-- Opening Marker --
theorem State.doRegRead_touch {μ : Nat} {s₀ s : State} (h : TouchM μ s₀ s) (o : Origin) (off : Nat)
    (hm : Nat.land 117440447 μ = 117440447 := by first | (apply sub_trans; rotate_left; (with_reducible assumption); rfl) | rfl) : TouchM μ s₀ (State.doRegRead s o off).1 := by
  unfold State.doRegRead
  (try dsimp only)
  repeat' first | with_reducible assumption | (with_reducible first | apply State.gated_touch | apply State.ends_touch | apply State.now__touch | apply State.afterBar_touch | apply State.readAt_touch) | split | exact (rfl : Nat.land _ _ = _) | exact sub_trans rfl hm | intro _ | refine State.ends_touchEq (by assumption) ?_ | refine State.now__touchEq (by assumption) ?_ | refine State.readAt_touchEq (by assumption) ?_ | dsimp only | assumption

theorem State.doRegRead_touchEq {μ : Nat} {s₀ s u₁ : State} {a₁} {o : Origin} {off : Nat}
    (e : State.doRegRead s o off = (u₁, a₁)) (h : TouchM μ s₀ s) (hm : Nat.land 117440447 μ = 117440447 := by first | (apply sub_trans; rotate_left; (with_reducible assumption); rfl) | rfl) : TouchM μ s₀ u₁ := by
  have k := State.doRegRead_touch h o off hm
  rw [e] at k
  exact k

theorem State.doReadBlock_touch {μ : Nat} {s₀ s : State} (h : TouchM μ s₀ s) (o : Origin) (off count : Nat)
    (hm : Nat.land 37460528 μ = 37460528 := by first | (apply sub_trans; rotate_left; (with_reducible assumption); rfl) | rfl) : TouchM μ s₀ (State.doReadBlock s o off count).1 := by
  unfold State.doReadBlock
  (try dsimp only)
  repeat' first | with_reducible assumption | (with_reducible first | apply State.gated_touch | apply State.ends_touch | apply State.readMany_touch | apply State.now__touch) | split | exact (rfl : Nat.land _ _ = _) | exact sub_trans rfl hm | intro _ | refine State.ends_touchEq (by assumption) ?_ | refine State.now__touchEq (by assumption) ?_ | dsimp only | assumption

theorem State.doReadBlock_touchEq {μ : Nat} {s₀ s u₁ : State} {a₁} {o : Origin} {off count : Nat}
    (e : State.doReadBlock s o off count = (u₁, a₁)) (h : TouchM μ s₀ s) (hm : Nat.land 37460528 μ = 37460528 := by first | (apply sub_trans; rotate_left; (with_reducible assumption); rfl) | rfl) : TouchM μ s₀ u₁ := by
  have k := State.doReadBlock_touch h o off count hm
  rw [e] at k
  exact k

theorem State.doRegWrite_touch {μ : Nat} {s₀ s : State} (h : TouchM μ s₀ s) (off : Nat) (w : Wr)
    (hm : Nat.land 117440447 μ = 117440447 := by first | (apply sub_trans; rotate_left; (with_reducible assumption); rfl) | rfl) : TouchM μ s₀ (State.doRegWrite s off w).1 := by
  unfold State.doRegWrite
  (try dsimp only)
  repeat' first | with_reducible assumption | (with_reducible first | apply State.gated_touch | apply State.modHost_touch | apply State.writeReg_touch) | split | exact (rfl : Nat.land _ _ = _) | exact sub_trans rfl hm | intro _ | refine State.writeReg_touchEq (by assumption) ?_ | dsimp only | assumption

theorem State.doRegWrite_touchEq {μ : Nat} {s₀ s u₁ : State} {a₁} {off : Nat} {w : Wr}
    (e : State.doRegWrite s off w = (u₁, a₁)) (h : TouchM μ s₀ s) (hm : Nat.land 117440447 μ = 117440447 := by first | (apply sub_trans; rotate_left; (with_reducible assumption); rfl) | rfl) : TouchM μ s₀ u₁ := by
  have k := State.doRegWrite_touch h off w hm
  rw [e] at k
  exact k

theorem State.doCensus_touch {μ : Nat} {s₀ s : State} (h : TouchM μ s₀ s) (o : Origin)
    (hm : Nat.land 104438320 μ = 104438320 := by first | (apply sub_trans; rotate_left; (with_reducible assumption); rfl) | rfl) : TouchM μ s₀ (State.doCensus s o).1 := by
  unfold State.doCensus
  (try dsimp only)
  repeat' first | with_reducible assumption | (with_reducible first | apply State.gated_touch | apply State.censusCmd_touch) | split | exact (rfl : Nat.land _ _ = _) | exact sub_trans rfl hm | intro _ | refine State.censusCmd_touchEq (by assumption) ?_ | dsimp only | assumption

theorem State.doCensus_touchEq {μ : Nat} {s₀ s u₁ : State} {a₁} {o : Origin}
    (e : State.doCensus s o = (u₁, a₁)) (h : TouchM μ s₀ s) (hm : Nat.land 104438320 μ = 104438320 := by first | (apply sub_trans; rotate_left; (with_reducible assumption); rfl) | rfl) : TouchM μ s₀ u₁ := by
  have k := State.doCensus_touch h o hm
  rw [e] at k
  exact k
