theorem State.windowRow_touch {μ : Nat} {s₀ s : State} (h : TouchM μ s₀ s) (g : Seg) (off : Nat) (isRow : Wr → Bool) (w : Wr)
    (hm : Nat.land 117440447 μ = 117440447 := by first | (apply sub_trans; rotate_left; (with_reducible assumption); rfl) | rfl) : TouchM μ s₀ (State.windowRow s g off isRow w) := by
  unfold State.windowRow
  (try dsimp only)
  repeat' first | with_reducible assumption | (with_reducible first | apply State.arrives_touch | apply State.doWindowWrite_touch) | split | exact (rfl : Nat.land _ _ = _) | exact sub_trans rfl hm | intro _ | refine State.doWindowWrite_touchEq (by assumption) ?_ | dsimp only | assumption

theorem execResetReq_touch (s : State) (w : Wr) : TouchOut 117440447 s (execResetReq w s) := by
  have h := TouchM.refl 117440447 s
  unfold execResetReq
  (try dsimp only)
  repeat' first | with_reducible assumption | (with_reducible first | apply State.writeRow_touch | apply State.done_touch) | split | exact (rfl : Nat.land _ _ = _) | exact sub_trans rfl hm | intro _ | dsimp only | assumption

theorem execFltClear_touch (s : State) (w : Wr) : TouchOut 117440447 s (execFltClear w s) := by
  have h := TouchM.refl 117440447 s
  unfold execFltClear
  (try dsimp only)
  repeat' first | with_reducible assumption | (with_reducible first | apply State.writeRow_touch | apply State.done_touch) | split | exact (rfl : Nat.land _ _ = _) | exact sub_trans rfl hm | intro _ | dsimp only | assumption

theorem execFirstRearm_touch (s : State) (w : Wr) : TouchOut 117440447 s (execFirstRearm w s) := by
  have h := TouchM.refl 117440447 s
  unfold execFirstRearm
  (try dsimp only)
  repeat' first | with_reducible assumption | (with_reducible first | apply State.writeRow_touch | apply State.done_touch) | split | exact (rfl : Nat.land _ _ = _) | exact sub_trans rfl hm | intro _ | dsimp only | assumption

theorem execOvfClear_touch (s : State) (w : Wr) : TouchOut 117440447 s (execOvfClear w s) := by
  have h := TouchM.refl 117440447 s
  unfold execOvfClear
  (try dsimp only)
  repeat' first | with_reducible assumption | (with_reducible first | apply State.writeRow_touch | apply State.done_touch) | split | exact (rfl : Nat.land _ _ = _) | exact sub_trans rfl hm | intro _ | dsimp only | assumption

theorem execCountClear_touch (s : State) (w : Wr) : TouchOut 117440447 s (execCountClear w s) := by
  have h := TouchM.refl 117440447 s
  unfold execCountClear
  (try dsimp only)
  repeat' first | with_reducible assumption | (with_reducible first | apply State.writeRow_touch | apply State.done_touch) | split | exact (rfl : Nat.land _ _ = _) | exact sub_trans rfl hm | intro _ | dsimp only | assumption

theorem execSlowRound_touch (s : State) (w : Option Wr) : TouchOut 117440447 s (execSlowRound w s) := by
  have h := TouchM.refl 117440447 s
  unfold execSlowRound
  (try dsimp only)
  repeat' first | with_reducible assumption | (with_reducible first | apply State.writeRow_touch | apply State.done_touch | apply State.startSlow_touch) | split | exact (rfl : Nat.land _ _ = _) | exact sub_trans rfl hm | intro _ | dsimp only | assumption

theorem execKeeperRelease_touch (s : State) (g : Seg) (w : Wr) : TouchOut 117440447 s (execKeeperRelease g w s) := by
  have h := TouchM.refl 117440447 s
  unfold execKeeperRelease
  (try dsimp only)
  repeat' first | with_reducible assumption | (with_reducible first | apply State.windowRow_touch | apply State.done_touch) | split | exact (rfl : Nat.land _ _ = _) | exact sub_trans rfl hm | intro _ | dsimp only | assumption
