-- ==== Sys2Proof/Laws/Vec.lean ====
section
/-!
SUPPORT. Reading a table after a write.
-/

namespace Sys2Proof

variable {α β : Type} {n : Nat}

@[simp] theorem Vec.get_set_self (v : Vec α n) (i : Fin n) (a : α) : (v.set i a).get i = a := by
  simp [Vec.get, Vec.set]

theorem Vec.get_set_ne (v : Vec α n) {i j : Fin n} (a : α) (h : i ≠ j) : (v.set i a).get j = v.get j := by
  have : i.val ≠ j.val := fun e => h (Fin.ext e)
  simp [Vec.get, Vec.set, this]

@[simp] theorem Vec.get_modify_self (v : Vec α n) (i : Fin n) (f : α → α) : (v.modify i f).get i = f (v.get i) := by
  simp [Vec.modify]

theorem Vec.get_modify_ne (v : Vec α n) {i j : Fin n} (f : α → α) (h : i ≠ j) : (v.modify i f).get j = v.get j :=
  Vec.get_set_ne v _ h

theorem Vec.get_modify (v : Vec α n) (i j : Fin n) (f : α → α) :
    (v.modify i f).get j = if i = j then f (v.get j) else v.get j := by
  by_cases h : i = j
  · subst h
    simp
  · simp [h, Vec.get_modify_ne v f h]

@[simp] theorem Vec.get_map (v : Vec α n) (f : α → β) (i : Fin n) : (v.map f).get i = f (v.get i) := by
  simp [Vec.get, Vec.map]

@[simp] theorem Vec.get_fill (a : α) (i : Fin n) : (Vec.fill n a).get i = a := by
  simp [Vec.get, Vec.fill]

@[simp] theorem Vec.get_mapIdx (v : Vec α n) (f : Nat → α → β) (i : Fin n) : (v.mapIdx f).get i = f i.val (v.get i) := by
  simp [Vec.get, Vec.mapIdx]

end Sys2Proof
end

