/-- Settles O56: a row's write goes the way that its judgement, its accord and its offset give it. -/
theorem registerWriteRows : Obligations.RegisterWriteRows := by
  unfold Obligations.RegisterWriteRows
  refine ⟨fun c s off isRow w d hrow hbits hreg halign => ⟨fun hadmit hown => ?hub, fun hacc hjudge => ?refused,
      fun hadmit hown => ?segment, fun hacc hjudge hthere haccord hoff hplain => ?staged,
      fun hacc hjudge hthere haccord hoff => ?stagedWindow, fun hacc hmeets => ?meets⟩,
    fun s off w horigin hpow hbad => ?unsupported, fun s hi lo hhigh hlow => ?time,
    fun off d old w kinds hstores i hmask hkind => written_getLsbD_of_unmasked hstores hmask hkind⟩
  case hub =>
    rw [exec_of_writeRowOf hrow halign, State.writeRow_of_hubOwn hbits hreg hadmit hown]
    rfl
  case refused =>
    rw [exec_of_writeRowOf hrow halign, State.writeRow_of_alone hbits hacc (State.not_meetsBar_of_refused hjudge),
      State.writeReg_of_refused hjudge]
    rfl
  case segment =>
    rw [exec_of_writeRowOf hrow halign, State.writeRow_of_admits hbits hreg hadmit, State.directWrite_of_segment hown,
      Wr.direct_origin]
    rfl
  case staged =>
    rw [exec_of_writeRowOf hrow halign, State.writeRow_of_alone hbits hacc (State.not_meetsBar_of_staged haccord),
      State.writeReg_of_staged hjudge hthere hreg haccord, State.stageWrite_of_hub hoff hplain]
    rfl
  case stagedWindow =>
    rw [exec_of_writeRowOf hrow halign, State.writeRow_of_alone hbits hacc (State.not_meetsBar_of_staged haccord),
      State.writeReg_of_staged hjudge hthere hreg haccord, State.stageWrite_of_window hoff, Wr.direct_origin]
    rfl
  case meets =>
    rw [exec_of_writeRowOf hrow halign, State.writeRow_of_meets hbits hacc hmeets]
    rfl
  case unsupported => exact if_pos (by simp [horigin, hpow, hbad])
  case time =>
    obtain ⟨-, hjudgeHigh, -, hthereHigh, -⟩ := State.admits_parts hhigh
    obtain ⟨-, hjudgeLow, -, hthereLow, -⟩ := State.admits_parts hlow
    obtain ⟨dHigh, hregHigh⟩ := State.regAt_of_judgeWrite hjudgeHigh hthereHigh
    obtain ⟨dLow, hregLow⟩ := State.regAt_of_judgeWrite hjudgeLow hthereLow
    have hrowHigh : s.writeRow 0x2004 (fun _ => true) hi = s.wrote 0x2004 hi :=
      State.writeRow_of_hubOwn rfl hregHigh hhigh rfl
    have hrowLow : (s.wrote 0x2004 hi).writeRow 0x2000 (fun _ => true) lo = (s.wrote 0x2004 hi).wrote 0x2000 lo :=
      State.writeRow_of_hubOwn rfl hregLow hlow rfl
    change execTimeNowWrite hi lo s = _
    rw [execTimeNowWrite, hrowHigh, hrowLow]
    rfl

end Sys2Proof.Machine
end

section
/-!
PROOFS. What written bits bring about in the blocks of the hub (the registers of each chapter), and the obligation about them.
-/

-- The proofs are elaborated one after another, which keeps the check of the whole text within its memory.
set_option Elab.async false

namespace Sys2Proof.Machine

/-! ### Fields of one bit and of two -/

theorem fieldOf_bit {off n : Nat} (v : Word) : fieldOf ⟨off, n, 1⟩ v = 1 ↔ v.getLsbD n = true := by
  unfold fieldOf BitVec.getLsbD
  rw [Nat.testBit_eq_decide_div_mod_eq, decide_eq_true_eq]
  exact Iff.rfl

theorem fieldOf_bit_clear {off n : Nat} {v : Word} (h : v.getLsbD n = false) : fieldOf ⟨off, n, 1⟩ v ≠ 1 := by
  rw [Ne, fieldOf_bit, h]
  exact Bool.false_ne_true

theorem testBit_mod_256 {v : Word} {i : Nat} (hi : i < 8) : (v.toNat % 256).testBit i = v.getLsbD i := by
  rw [show (256 : Nat) = 2 ^ 8 from rfl, Nat.testBit_mod_two_pow]
  simp [hi, BitVec.getLsbD]

/-! ### Failed phases (R134) -/

/-- Whether a phase has failed is the same in two states. -/
def FailedKept (p : Phase) (s t : State) : Prop := (t.spc.phases.get p).failed = (s.spc.phases.get p).failed

section
variable {p : Phase} {s₀ s : State}

theorem FailedKept.of_phases {t : State} (h : FailedKept p s₀ s) (heq : t.spc.phases = s.spc.phases) : FailedKept p s₀ t := by
  unfold FailedKept at *
  rw [heq, h]

theorem FailedKept.modPhase (h : FailedKept p s₀ s) (q : Phase) {f : PhaseSt → PhaseSt} (hf : ∀ x, (f x).failed = x.failed) :
    FailedKept p s₀ (s.modPhase q f) := by
  unfold FailedKept at *
  by_cases hpq : p = q
  · subst hpq
    rw [State.modPhase_get_self, hf, h]
  · rw [State.modPhase_get_ne _ _ _ hpq, h]

/-- Every phase is changed in what is not its failure. -/
theorem FailedKept.mapPhases {t : State} (h : FailedKept p s₀ s) {f : PhaseSt → PhaseSt}
    (heq : t.spc.phases = s.spc.phases.map f) (hf : ∀ x, (f x).failed = x.failed) : FailedKept p s₀ t := by
  unfold FailedKept at *
  rw [heq, Vec.get_map, hf, h]

theorem FailedKept.each {α : Type} (l : List α) {f : State → α → State} (h : FailedKept p s₀ s)
    (hf : ∀ s x, FailedKept p s₀ s → FailedKept p s₀ (f s x)) : FailedKept p s₀ (each l f s) := by
  unfold Machine.each
  induction l generalizing s with
  | nil => exact h
  | cons x l ih => exact ih (hf s x h)

theorem FailedKept.ite {c : Prop} [Decidable c] {a b : State} (ha : FailedKept p s₀ a) (hb : FailedKept p s₀ b) :
    FailedKept p s₀ (if c then a else b) := by
  split
  · exact ha
  · exact hb

theorem FailedKept.recentre (h : FailedKept p s₀ s) : FailedKept p s₀ s.recentre := h.mapPhases rfl (fun _ => rfl)

theorem FailedKept.stageOff (h : FailedKept p s₀ s) : FailedKept p s₀ s.stageOff :=
  h.mapPhases (f := PhaseSt.idle) rfl (fun _ => rfl)

theorem FailedKept.nakPending (h : FailedKept p s₀ s) : FailedKept p s₀ s.nakPending := by
  refine FailedKept.ite (h.of_phases ?_) h
  rw [State.answerLast_eq]
  obtain ⟨t, hspc⟩ := (s.unpend false 4).sendAnswer_spc (a := s.answerOf false 4)
  rw [hspc]
  rfl

theorem FailedKept.retarget (h : FailedKept p s₀ s) (t : Int) : FailedKept p s₀ (s.retarget t) := FailedKept.ite h h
-- Closing Marker --
§ Requirement
Within the listing above, give again exactly every line from the line with "case time =>" through the line with "exact Iff.rfl", both included, and no other line.

§ Result for this task
  case time =>
    obtain ⟨-, hjudgeHigh, -, hthereHigh, -⟩ := State.admits_parts hhigh
    obtain ⟨-, hjudgeLow, -, hthereLow, -⟩ := State.admits_parts hlow
    obtain ⟨dHigh, hregHigh⟩ := State.regAt_of_judgeWrite hjudgeHigh hthereHigh
    obtain ⟨dLow, hregLow⟩ := State.regAt_of_judgeWrite hjudgeLow hthereLow
    have hrowHigh : s.writeRow 0x2004 (fun _ => true) hi = s.wrote 0x2004 hi :=
      State.writeRow_of_hubOwn rfl hregHigh hhigh rfl
    have hrowLow : (s.wrote 0x2004 hi).writeRow 0x2000 (fun _ => true) lo = (s.wrote 0x2004 hi).wrote 0x2000 lo :=
      State.writeRow_of_hubOwn rfl hregLow hlow rfl
    change execTimeNowWrite hi lo s = _
    rw [execTimeNowWrite, hrowHigh, hrowLow]
    rfl

end Sys2Proof.Machine
end

section
/-!
PROOFS. What written bits bring about in the blocks of the hub (the registers of each chapter), and the obligation about them.
-/

-- The proofs are elaborated one after another, which keeps the check of the whole text within its memory.
set_option Elab.async false

namespace Sys2Proof.Machine

/-! ### Fields of one bit and of two -/

theorem fieldOf_bit {off n : Nat} (v : Word) : fieldOf ⟨off, n, 1⟩ v = 1 ↔ v.getLsbD n = true := by
  unfold fieldOf BitVec.getLsbD
  rw [Nat.testBit_eq_decide_div_mod_eq, decide_eq_true_eq]
  exact Iff.rfl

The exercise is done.